§ EXERCISE MATERIAL
-- ==== Sys2Proof/Machine/Ports.lean ====
section
/-! DEFINITION. The link layer of the Ravor ports (R412 to R428, R446, R447): training, flits, acknowledgement and
replay, credits, time transfer. -/

namespace Sys2Proof.Machine

/-! ### Flits on the wire (R416, R417) -/

/-- One bit of the CRC-32 with the polynomial 0x04C1_1DB7, most significant bit first, as IEEE 802.3 reflects it. -/
def crc802Bit (c : Word) : Word :=
  if c.getLsbD 0 then (c >>> 1) ^^^ 0xEDB88320 else c >>> 1
def crc802Byte (c : Word) (b : Byte) : Word :=
  let x := c ^^^ b.setWidth 32
  crc802Bit (crc802Bit (crc802Bit (crc802Bit (crc802Bit (crc802Bit (crc802Bit (crc802Bit x)))))))
/-- The CRC of a flit's bytes [251:0] (R416). -/
def crc802 (bs : List Byte) : Word :=
  (bs.foldl crc802Byte 0xFFFFFFFF) ^^^ 0xFFFFFFFF

/-- TYPE codes of R416. -/
def flIdle : Nat := 0
def flData : Nat := 1
def flCtrl : Nat := 2

/-- The four bytes of a link header (R416). -/
def linkHeader (seq ack type vc : Nat) (dl som eom : Bool) : List Byte :=
  leBytes 4 (seq % 4096 + ack % 4096 * 2 ^ 12 + type * 2 ^ 24 + vc * 2 ^ 26 + b2n dl * 2 ^ 28 + b2n som * 2 ^ 29
    + b2n eom * 2 ^ 30)

/-- The ACK a port sends: the SEQ of the last flit accepted in order, 4,095 after training (R423). -/
def PortSt.ack (x : PortSt) : Nat := (x.exp + 4095) % 4096

/-- A flit on the wires of port `p`, with its CRC. -/
def State.wire (s : State) (p type seq : Nat) (hdr body : List Byte) : State :=
  let bs := hdr ++ body.take 248 ++ List.replicate (248 - body.length) 0
  s.emit (.flit p type seq ((bs ++ leBytes 4 (crc802 bs).toNat).map (·.toNat)))

def State.wireData (s : State) (p : Nat) (x : PortSt) (f : Flit) : State :=
  s.wire p flData f.seq (linkHeader f.seq x.ack flData f.vc f.dl f.som f.eom) f.body

/-- The records of R417, 16 bytes each. -/
def record (bs : List Byte) : List Byte := bs.take 16 ++ List.replicate (16 - bs.length) 0
def nakRecord (seq : Nat) : List Byte := record (leBytes 2 1 ++ leBytes 2 (seq % 4096))
def creditRecord (key n : Nat) : List Byte := record (leBytes 1 2 ++ leBytes 1 (key / 2 + 4 * (key % 2)) ++ [0, 0] ++ leBytes 2 n)
def timeReqRecord (t1 : Word) : List Byte := record ([3, 0] ++ leBytes 4 t1.toNat)
def timeRspRecord (depth : Nat) (t1 t2 t3 : Word) (off : Nat) : List Byte :=
  record ([4] ++ leBytes 1 depth ++ leBytes 4 t1.toNat ++ leBytes 4 t2.toNat ++ leBytes 4 t3.toNat ++ leBytes 2 off)
def trainRecord (ep port width epoch al : Nat) (alValid refusal : Bool) (reason : Nat) : List Byte :=
  record ([5, 0] ++ leBytes 2 ep ++ leBytes 1 (port + 16 * width) ++ leBytes 2 epoch ++ leBytes 2 al
    ++ leBytes 1 (b2n alValid + 2 * b2n refusal + 4 * reason))

/-- A record waits for the next CTRL flit of a port. -/
def PortSt.tell (x : PortSt) (r : List Byte) : PortSt := { x with records := x.records ++ [r] }

/-! ### Training (R413 to R415, R437, R440, R441) -/

/-- The epoch a training proposes: the next one while an epoch change is RETRAINING (R442). -/
def State.proposed (s : State) : Nat :=
  let e := s.get RVR_EPOCH_STATUS_EPOCH
  if s.get RVR_EPOCH_STATUS_PHASE = 3 then (e + 1) % 65536 else e

/-- This package's TRAIN record, with the refusal of a neighbour whose endpoint ID is redirected (R415, R417). -/
def State.ownTrain (s : State) (p width : Nat) (refuse : Bool) : List Byte :=
  trainRecord (s.get RVR_EP_ID_ID) p width s.proposed (s.get RVR_EP_ALIAS_ALIAS) (s.flag RVR_EP_ALIAS_VALID) refuse
    (if refuse then 4 else 0)

/-- Port `p` goes to TRAIN: its link layer is as after training and its TRAIN record waits to be sent (R414). -/
def State.toTrain (s : State) (p : Nat) : State :=
  let s1 := s.portTo p ptTrain 0
  let x := s1.port p
  s1.setPort p { portReset with fails := x.fails, records := [s1.ownTrain p 3 false] }

/-- Whether a port may train: enabled, its OE die powered, the start at LINK_TRAIN or past it, and the package not
superseded (R414, R441, R503). -/
def State.mayTrain (s : State) (p : Nat) : Bool :=
  s.flag (RVR_PORT_CTRL_EN p) && s.pads.harborRail && (decide (s.phase = phLink) || s.ready)
    && !s.flag RVR_EP_ID_SUPERSEDED

/-- TRAIN: the neighbour's record is taken, and answered with a refusal where this package redirects its ID (R415,
R417). -/
def execTrain (p : Port) (ep : Endpoint) (nport : Port) (width : Fin 4) (epoch : BitVec 16) (alias_ : Option Endpoint)
    (refusal : Bool) (reason : Fin 64) (s : State) : Answer :=
  .next (if s.get (RVR_PORT_STATUS_STATE p) = ptTrain then
    let r : TrainRec := { ep := ep, port := nport, width := width, epoch := epoch.toNat,
                          alias_ := alias_.map (fun (e : Endpoint) => e.val), refusal := refusal, reason := reason }
    let x := s.port p
    let refuse := (s.topo ep.val).redir
    s.setPort p { (if refuse then x.tell (s.ownTrain p 3 true) else x) with nbr := some r }
  else s)

/-- The REASON with which a training ends, 0 for success (R413, R415). DEDUCED, log 117. -/
def State.trainReason (s : State) (p : Nat) (signal : Bool) (width rtt : Nat) : Nat :=
  if !signal then 1
  else if width = 0 ∨ width < s.get (RVR_PORT_CTRL_MIN_WIDTH p) + 1 then 2
  else match (s.port p).nbr with
    | none => 1
    | some r =>
      if r.epoch ≠ s.proposed then 3
      else if r.refusal ∨ (s.topo r.ep).redir then 4
      else if s.get (RVR_PORT_CTRL_RTIMER_US p) * 1200 - 480 < rtt then 5
      else if r.ep = s.get RVR_EP_ID_ID then 6 else 0

/-- The route in use to the destinations that entry `v` serves returns to its lowest usable route once none of them has
a message awaiting EACK (R437). -/
def State.relax (s : State) (v : Nat) : State :=
  if (s.ravor.waiting.any fun w => decide (s.via w.2.dest = v)) then s
  else match s.bestRoute (s.topo v) with
    | some n => if (s.topo v).inUse = n then s else s.setTopo v { s.topo v with inUse := n }
    | none => s

/-- The marks that port `p`'s leaving UP made are cleared (R437). -/
def State.portBack (s : State) (p : Nat) : State :=
  s.ravor.active.foldl (fun s e =>
    let t := s.topo e.1
    let m := (List.range 4).foldl (fun m n => if hopPort (t.routes.getD n 0) 0 = p then setBit m n false else m) t.portFailed
    if m = t.portFailed then s else (s.setTopo e.1 { t with portFailed := m }).relax e.1) s

/-- A training succeeds: the link layer starts afresh with the credits of R428. -/
def State.trained (s : State) (p width rtt : Nat) (r : TrainRec) : State :=
  let s1 := s.portTo p ptUp 0
  let s2 := ((s1.put (RVR_PORT_STATUS_WIDTH p) width).put (RVR_PORT_STATUS_NBR_EP p) r.ep).put (RVR_PORT_STATUS_NBR_PORT p) r.port
  let s3 := (s2.put (RVR_PORT_RTT_RTT p) (min 65535 rtt)).setFlag (RVR_PORT_CTRL_FULL_TRAIN p) false
  (s3.setPort p { portReset with credits := initialCredits }).portBack p

/-- A training fails: DOWN with its REASON, FENCED at the third failure in one epoch; SUPERSEDED is noted (R414, R415,
R441). DEDUCED, log 117. -/
def State.trainFailed (s : State) (p reason : Nat) : State :=
  let x := s.port p
  let n := x.fails + 1
  let s1 := (s.setPort p { portReset with fails := n }).portTo p (if 3 ≤ n then ptFenced else ptDown) reason
  let refused := match x.nbr with
    | some r => r.refusal
    | none => false
  if decide (reason = 4) && refused then s1.setFlag RVR_EP_ID_SUPERSEDED true else s1

/-- PORT_TRAINING_COMPLETE (R413 to R415). -/
def execPortTrainingComplete (p : Port) (signal : Bool) (width : Fin 4) (rtt ms : Nat) (s : State) : Answer :=
  .next (if s.get (RVR_PORT_STATUS_STATE p) = ptTrain then
    let s1 := s.put (RVR_PORT_RTT_TRAIN_MS p) (min 65535 ms)
    match s1.trainReason p signal width rtt, (s1.port p).nbr with
    | 0, some r => s1.trained p width rtt r
    | n, _ => s1.trainFailed p n
  else s)

/-- TRAIN_RETRY: 10 ms after a failure the port trains again (R414). -/
def execTrainRetry (p : Port) (s : State) : Answer :=
  .next (if s.get (RVR_PORT_STATUS_STATE p) = ptDown ∧ 0 < (s.port p).fails ∧ s.mayTrain p then s.toTrain p else s)

/-- A port leaves UP for RETRAIN and trains at once (R414, R427). -/
def State.retrain (s : State) (p : Nat) : State :=
  ((s.portTo p ptRetrain 0).inc (RVR_PORT_GAP_RETRAIN_CNT p)).toTrain p

/-- PORT_RETRAIN: a trigger of R427; eight expiries in a row are the model's own count. -/
def execPortRetrain (p : Port) (cause : Fin 3) (s : State) : Answer :=
  .next (if s.portUp p && (decide (cause.val ≠ 1) || decide (8 ≤ (s.port p).expiries)) then s.retrain p else s)

/-- FULL_TRAIN: the next training is full (R450). -/
def execFullTrain (p : Port) (s : State) : Answer :=
  .next (s.setFlag (RVR_PORT_CTRL_FULL_TRAIN p) true)

/-- CLR_FENCE: from FENCED to DOWN, and to TRAIN while EN is 1 (R414, R450). -/
def State.unfence (s : State) (p : Nat) : State :=
  if s.get (RVR_PORT_STATUS_STATE p) = ptFenced then
    let s1 := (s.portTo p ptDown 0).setPort p portReset
    if s1.mayTrain p then s1.toTrain p else s1
  else s
/-- DEDUCED, log 117. -/
def execClrFence (p : Port) (s : State) : Answer := .next (s.unfence p)

/-- PORT_ENABLE: EN = 1 takes a port from DOWN to TRAIN, EN = 0 to DOWN (R414, R450). -/
def State.enablePort (s : State) (p : Nat) (on : Bool) : State :=
  let s1 := s.setFlag (RVR_PORT_CTRL_EN p) on
  if on then
    if s1.get (RVR_PORT_STATUS_STATE p) = ptDown ∧ s1.mayTrain p then s1.toTrain p else s1
  else (s1.portTo p ptDown 0).setPort p portReset
def execPortEnable (p : Port) (on : Bool) (s : State) : Answer := .next (s.enablePort p on)

/-! ### Acknowledgement and replay (R421 to R426) -/

/-- The unacknowledged flits that ACK = `a` frees: all up to and including SEQ `a`; none where `a` is outside (R423). -/
def PortSt.acked (x : PortSt) (a : Nat) : PortSt :=
  if x.unacked.any fun f => decide (f.seq = a) then
    let rest := (x.unacked.dropWhile fun f => decide (f.seq ≠ a)).drop 1
    let keep (f : Flit) : Bool := rest.any fun g => decide (g.seq = f.seq)
    let rp := x.replay.filter keep
    { x with unacked := rest, replay := rp, replayFrom := if rp.isEmpty then none else x.replayFrom, expiries := 0 }
  else x

/-- Whether a replay that began at `b` or earlier than `a` is running (R424). -/
def PortSt.replaying (x : PortSt) (a : Nat) : Bool :=
  match x.replayFrom with
  | none => false
  | some b => !x.replay.isEmpty && decide ((a + 4096 - b) % 4096 < 2048)

/-- A replay of every unacknowledged flit from SEQ `a` on, as go-back-N (R424, R425). -/
def PortSt.startReplay (x : PortSt) (a : Nat) : PortSt :=
  let rp := x.unacked.dropWhile fun f => decide (f.seq ≠ a)
  { x with replay := rp, replayFrom := if rp.isEmpty then none else some a }

/-- IDLE_FLIT: a good IDLE flit carries an acknowledgement (R423). -/
def execIdleFlit (p : Port) (ack : BitVec 12) (s : State) : Answer :=
  .next (if s.portUp p then s.setPort p ((s.port p).acked ack.toNat) else s)

/-- NAK: it acknowledges every flit before EXP and starts a replay there, unless one from there or earlier is running
(R423, R424, R426). -/
def execNak (p : Port) (seq ack : BitVec 12) (s : State) : Answer :=
  .next (if s.portUp p then
    let x := ((s.port p).acked ack.toNat).acked ((seq.toNat + 4095) % 4096)
    (s.setPort p (if x.replaying seq.toNat then x else x.startReplay seq.toNat)).inc (RVR_PORT_ERR_NAK_CNT p)
  else s)

/-- REPLAY_TIMEOUT: every unacknowledged flit is replayed from the oldest; a NAK in the same slot wins (R425, R426). -/
def execReplayTimeout (p : Port) (same : Bool) (s : State) : Answer :=
  let x := s.port p
  .next (if s.portUp p && !same then
    match x.unacked with
    | [] => s
    | f :: _ => (s.setPort p { x.startReplay f.seq with expiries := x.expiries + 1 }).inc (RVR_PORT_REPLAY_TMO_CNT p)
  else s)

/-- CREDIT: flit credits of a VC and class come back (R428); the CTRL flit carries an acknowledgement (R423). -/
def execCredit (p : Port) (vc : Fin 3) (cls : Bool) (n : BitVec 16) (ack : BitVec 12) (s : State) : Answer :=
  .next (if s.portUp p then
    let x := (s.port p).acked ack.toNat
    let k := 2 * vc.val + b2n cls
    s.setPort p { x with credits := insert x.credits k (lookupD x.credits k 0 + n.toNat) }
  else s)

/-- A NAK record for EXP waits for the next CTRL flit, unless one is outstanding for this EXP (R422, R424). -/
def PortSt.askAgain (x : PortSt) : PortSt :=
  if x.nakFor = some x.exp then x else { x.tell (nakRecord x.exp) with nakFor := some x.exp }

/-- A flit buffer of the receiver is free again: its credit is owed, and returned in a CREDIT record at 64 (R428). -/
def PortSt.freed (x : PortSt) (k : Nat) : PortSt :=
  let n := lookupD x.owed k 0 + 1
  if 64 ≤ n then { x.tell (creditRecord k n) with owed := erase x.owed k } else { x with owed := insert x.owed k n }

/-- DATA_FLIT_RECEIVE: in order, a gap or a duplicate (R422, R423). DESIGN CHOICE, log 119. -/
def execDataFlitReceive (p : Port) (seq ack : BitVec 12) (vc : Fin 3) (dl : Bool) (s : State) : Answer :=
  .next (if s.portUp p then
    let x := (s.port p).acked ack.toNat
    let d := (seq.toNat + 4096 - x.exp) % 4096
    if d = 0 then s.setPort p ({ x with exp := (x.exp + 1) % 4096, nakFor := none }.freed (2 * vc.val + b2n dl))
    else if d < 2048 then (s.setPort p x.askAgain).inc (RVR_PORT_GAP_GAP_CNT p)
    else (s.setPort p x).inc (RVR_PORT_REPLAY_DUP_CNT p)
  else s)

§ BRIEF
Within the listing above, give again exactly every line from the line with "def State.trainFailed (s" through the line with "if decide (reason", both included, and no other line.

§ EXPECTED ANSWER
def State.trainFailed (s : State) (p reason : Nat) : State :=
  let x := s.port p
  let n := x.fails + 1
  let s1 := (s.setPort p { portReset with fails := n }).portTo p (if 3 ≤ n then ptFenced else ptDown) reason
  let refused := match x.nbr with
    | some r => r.refusal
    | none => false
  if decide (reason = 4) && refused then s1.setFlag RVR_EP_ID_SUPERSEDED true else s1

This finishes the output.